About this exercise: The required output consists solely of the lines from the top of the listing through the line containing "(boardWrite a v s).2.boardWrites", transcribed exactly.

Data:

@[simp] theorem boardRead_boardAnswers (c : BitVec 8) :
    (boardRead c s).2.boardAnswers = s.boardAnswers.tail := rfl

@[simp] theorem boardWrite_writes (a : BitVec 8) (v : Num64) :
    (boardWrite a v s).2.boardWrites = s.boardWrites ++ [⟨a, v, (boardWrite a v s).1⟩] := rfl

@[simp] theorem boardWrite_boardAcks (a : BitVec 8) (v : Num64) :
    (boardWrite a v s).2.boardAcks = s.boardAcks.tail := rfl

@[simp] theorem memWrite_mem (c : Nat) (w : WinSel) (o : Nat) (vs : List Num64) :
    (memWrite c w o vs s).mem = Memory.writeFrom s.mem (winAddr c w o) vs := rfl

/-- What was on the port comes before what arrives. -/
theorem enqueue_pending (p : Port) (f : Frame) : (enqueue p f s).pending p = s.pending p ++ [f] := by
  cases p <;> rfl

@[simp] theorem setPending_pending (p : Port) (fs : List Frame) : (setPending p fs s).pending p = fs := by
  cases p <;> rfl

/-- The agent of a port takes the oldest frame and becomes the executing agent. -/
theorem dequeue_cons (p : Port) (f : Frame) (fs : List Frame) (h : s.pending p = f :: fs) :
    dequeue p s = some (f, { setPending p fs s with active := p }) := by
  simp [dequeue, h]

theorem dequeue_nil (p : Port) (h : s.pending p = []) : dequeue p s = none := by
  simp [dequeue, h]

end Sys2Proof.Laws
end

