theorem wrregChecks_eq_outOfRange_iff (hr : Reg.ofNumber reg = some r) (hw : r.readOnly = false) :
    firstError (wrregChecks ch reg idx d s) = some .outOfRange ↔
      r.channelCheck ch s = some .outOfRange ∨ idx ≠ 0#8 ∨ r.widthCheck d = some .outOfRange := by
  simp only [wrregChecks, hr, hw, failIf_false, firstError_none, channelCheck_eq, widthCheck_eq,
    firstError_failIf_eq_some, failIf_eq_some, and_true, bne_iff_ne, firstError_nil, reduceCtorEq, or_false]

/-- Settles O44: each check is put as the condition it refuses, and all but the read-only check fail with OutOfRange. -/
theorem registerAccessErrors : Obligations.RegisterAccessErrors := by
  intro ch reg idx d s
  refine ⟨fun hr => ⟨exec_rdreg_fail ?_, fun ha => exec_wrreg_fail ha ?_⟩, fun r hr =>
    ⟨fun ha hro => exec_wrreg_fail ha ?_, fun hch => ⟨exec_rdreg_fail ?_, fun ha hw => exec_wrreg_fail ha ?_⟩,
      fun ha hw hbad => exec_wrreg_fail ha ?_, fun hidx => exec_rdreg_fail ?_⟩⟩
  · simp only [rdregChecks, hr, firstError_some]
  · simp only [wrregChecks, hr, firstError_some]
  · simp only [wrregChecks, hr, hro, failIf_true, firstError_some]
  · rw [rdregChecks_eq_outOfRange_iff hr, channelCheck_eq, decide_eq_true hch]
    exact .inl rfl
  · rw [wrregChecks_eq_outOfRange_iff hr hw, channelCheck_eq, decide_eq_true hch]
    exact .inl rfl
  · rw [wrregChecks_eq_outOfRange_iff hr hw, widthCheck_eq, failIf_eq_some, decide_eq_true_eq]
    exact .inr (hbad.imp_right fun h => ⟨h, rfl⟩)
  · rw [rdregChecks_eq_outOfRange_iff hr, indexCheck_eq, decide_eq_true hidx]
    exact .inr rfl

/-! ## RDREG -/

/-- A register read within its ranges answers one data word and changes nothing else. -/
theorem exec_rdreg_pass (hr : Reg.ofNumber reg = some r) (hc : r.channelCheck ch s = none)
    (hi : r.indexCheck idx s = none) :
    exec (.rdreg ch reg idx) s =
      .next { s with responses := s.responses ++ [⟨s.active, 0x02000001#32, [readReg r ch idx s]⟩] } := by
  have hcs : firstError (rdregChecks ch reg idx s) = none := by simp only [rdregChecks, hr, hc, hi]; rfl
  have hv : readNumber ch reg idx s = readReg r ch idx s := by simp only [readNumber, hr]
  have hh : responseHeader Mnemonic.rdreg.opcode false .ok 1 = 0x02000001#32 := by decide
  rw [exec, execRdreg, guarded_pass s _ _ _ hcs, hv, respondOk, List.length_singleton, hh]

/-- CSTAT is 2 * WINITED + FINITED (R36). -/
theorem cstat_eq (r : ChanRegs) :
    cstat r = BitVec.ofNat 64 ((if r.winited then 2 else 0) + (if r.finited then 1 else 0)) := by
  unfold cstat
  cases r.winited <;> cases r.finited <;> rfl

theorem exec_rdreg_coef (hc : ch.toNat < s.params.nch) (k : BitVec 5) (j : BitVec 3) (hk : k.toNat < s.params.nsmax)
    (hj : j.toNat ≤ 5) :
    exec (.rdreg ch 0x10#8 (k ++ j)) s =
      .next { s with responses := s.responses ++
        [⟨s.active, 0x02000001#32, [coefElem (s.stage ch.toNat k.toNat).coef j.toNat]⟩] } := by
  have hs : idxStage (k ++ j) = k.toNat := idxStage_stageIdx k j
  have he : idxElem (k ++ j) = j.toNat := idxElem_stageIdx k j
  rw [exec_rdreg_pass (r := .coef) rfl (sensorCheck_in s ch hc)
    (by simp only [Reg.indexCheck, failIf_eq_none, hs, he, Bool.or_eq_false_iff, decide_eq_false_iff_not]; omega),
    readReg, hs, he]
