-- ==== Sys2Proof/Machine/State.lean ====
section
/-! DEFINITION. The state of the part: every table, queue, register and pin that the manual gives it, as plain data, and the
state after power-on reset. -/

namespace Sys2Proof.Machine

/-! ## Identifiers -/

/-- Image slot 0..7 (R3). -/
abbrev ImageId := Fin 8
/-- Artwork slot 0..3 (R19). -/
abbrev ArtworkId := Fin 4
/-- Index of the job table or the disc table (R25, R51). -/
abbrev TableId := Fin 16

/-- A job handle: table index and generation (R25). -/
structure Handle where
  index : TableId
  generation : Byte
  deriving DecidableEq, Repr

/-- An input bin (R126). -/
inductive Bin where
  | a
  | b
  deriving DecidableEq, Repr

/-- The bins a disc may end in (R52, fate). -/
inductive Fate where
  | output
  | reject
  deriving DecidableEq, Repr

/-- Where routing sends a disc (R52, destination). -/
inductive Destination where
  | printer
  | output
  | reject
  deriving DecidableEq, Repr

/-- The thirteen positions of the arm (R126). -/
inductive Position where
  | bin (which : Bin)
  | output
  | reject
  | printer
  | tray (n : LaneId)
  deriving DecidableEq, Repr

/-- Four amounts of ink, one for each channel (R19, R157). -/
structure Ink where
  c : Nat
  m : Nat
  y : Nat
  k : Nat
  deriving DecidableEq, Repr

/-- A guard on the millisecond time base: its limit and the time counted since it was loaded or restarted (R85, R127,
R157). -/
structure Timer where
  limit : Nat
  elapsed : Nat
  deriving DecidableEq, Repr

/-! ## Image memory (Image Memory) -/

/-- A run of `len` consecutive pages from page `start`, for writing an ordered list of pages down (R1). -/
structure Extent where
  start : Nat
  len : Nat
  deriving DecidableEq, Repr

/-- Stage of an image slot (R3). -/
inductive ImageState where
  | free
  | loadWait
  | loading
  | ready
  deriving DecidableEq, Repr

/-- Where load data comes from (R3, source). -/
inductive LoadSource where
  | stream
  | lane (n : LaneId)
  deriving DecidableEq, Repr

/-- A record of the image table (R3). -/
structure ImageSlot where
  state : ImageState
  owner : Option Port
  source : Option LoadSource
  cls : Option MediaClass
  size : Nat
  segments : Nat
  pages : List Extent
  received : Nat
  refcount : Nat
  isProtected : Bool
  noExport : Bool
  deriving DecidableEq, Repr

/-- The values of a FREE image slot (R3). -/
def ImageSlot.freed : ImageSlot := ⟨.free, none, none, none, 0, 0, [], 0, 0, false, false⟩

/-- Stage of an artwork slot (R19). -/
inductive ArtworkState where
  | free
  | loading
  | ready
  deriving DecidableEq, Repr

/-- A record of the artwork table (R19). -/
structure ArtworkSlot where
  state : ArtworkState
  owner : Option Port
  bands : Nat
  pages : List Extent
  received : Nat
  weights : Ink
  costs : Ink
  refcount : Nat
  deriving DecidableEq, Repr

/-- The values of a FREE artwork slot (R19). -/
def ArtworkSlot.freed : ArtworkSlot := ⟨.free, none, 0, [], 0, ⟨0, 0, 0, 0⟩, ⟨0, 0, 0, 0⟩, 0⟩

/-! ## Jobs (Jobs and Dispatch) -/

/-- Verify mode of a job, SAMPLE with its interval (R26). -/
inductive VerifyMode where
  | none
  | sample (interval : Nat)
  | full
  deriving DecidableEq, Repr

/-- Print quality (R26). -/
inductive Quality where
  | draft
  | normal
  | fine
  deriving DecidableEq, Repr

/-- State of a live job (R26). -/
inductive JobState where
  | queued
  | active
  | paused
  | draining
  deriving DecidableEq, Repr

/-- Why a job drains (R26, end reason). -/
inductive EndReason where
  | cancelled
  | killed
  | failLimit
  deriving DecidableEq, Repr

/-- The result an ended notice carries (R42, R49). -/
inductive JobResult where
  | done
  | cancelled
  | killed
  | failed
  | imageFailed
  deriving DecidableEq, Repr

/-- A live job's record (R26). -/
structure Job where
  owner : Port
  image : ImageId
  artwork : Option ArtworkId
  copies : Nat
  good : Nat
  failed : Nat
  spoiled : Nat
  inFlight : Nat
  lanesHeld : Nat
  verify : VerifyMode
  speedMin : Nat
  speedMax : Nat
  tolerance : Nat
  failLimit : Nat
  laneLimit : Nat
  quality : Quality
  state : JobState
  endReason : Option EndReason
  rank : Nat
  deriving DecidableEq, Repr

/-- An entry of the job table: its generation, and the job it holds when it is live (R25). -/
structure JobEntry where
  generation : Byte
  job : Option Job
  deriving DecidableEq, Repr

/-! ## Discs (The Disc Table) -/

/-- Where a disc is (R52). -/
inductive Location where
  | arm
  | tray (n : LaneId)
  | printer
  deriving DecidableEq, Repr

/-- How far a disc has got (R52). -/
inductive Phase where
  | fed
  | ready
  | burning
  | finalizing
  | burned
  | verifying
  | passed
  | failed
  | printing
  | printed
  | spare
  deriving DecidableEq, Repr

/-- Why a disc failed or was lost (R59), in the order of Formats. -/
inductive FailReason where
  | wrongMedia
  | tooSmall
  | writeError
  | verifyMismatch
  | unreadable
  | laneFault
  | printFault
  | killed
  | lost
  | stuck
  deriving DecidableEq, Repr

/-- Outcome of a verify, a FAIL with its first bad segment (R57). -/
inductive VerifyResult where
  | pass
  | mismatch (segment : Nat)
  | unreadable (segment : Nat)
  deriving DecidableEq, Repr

Result below:
@[simp] theorem boardRead_boardAnswers (c : BitVec 8) :
    (boardRead c s).2.boardAnswers = s.boardAnswers.tail := rfl

@[simp] theorem boardWrite_writes (a : BitVec 8) (v : Num64) :
    (boardWrite a v s).2.boardWrites = s.boardWrites ++ [⟨a, v, (boardWrite a v s).1⟩] := rfl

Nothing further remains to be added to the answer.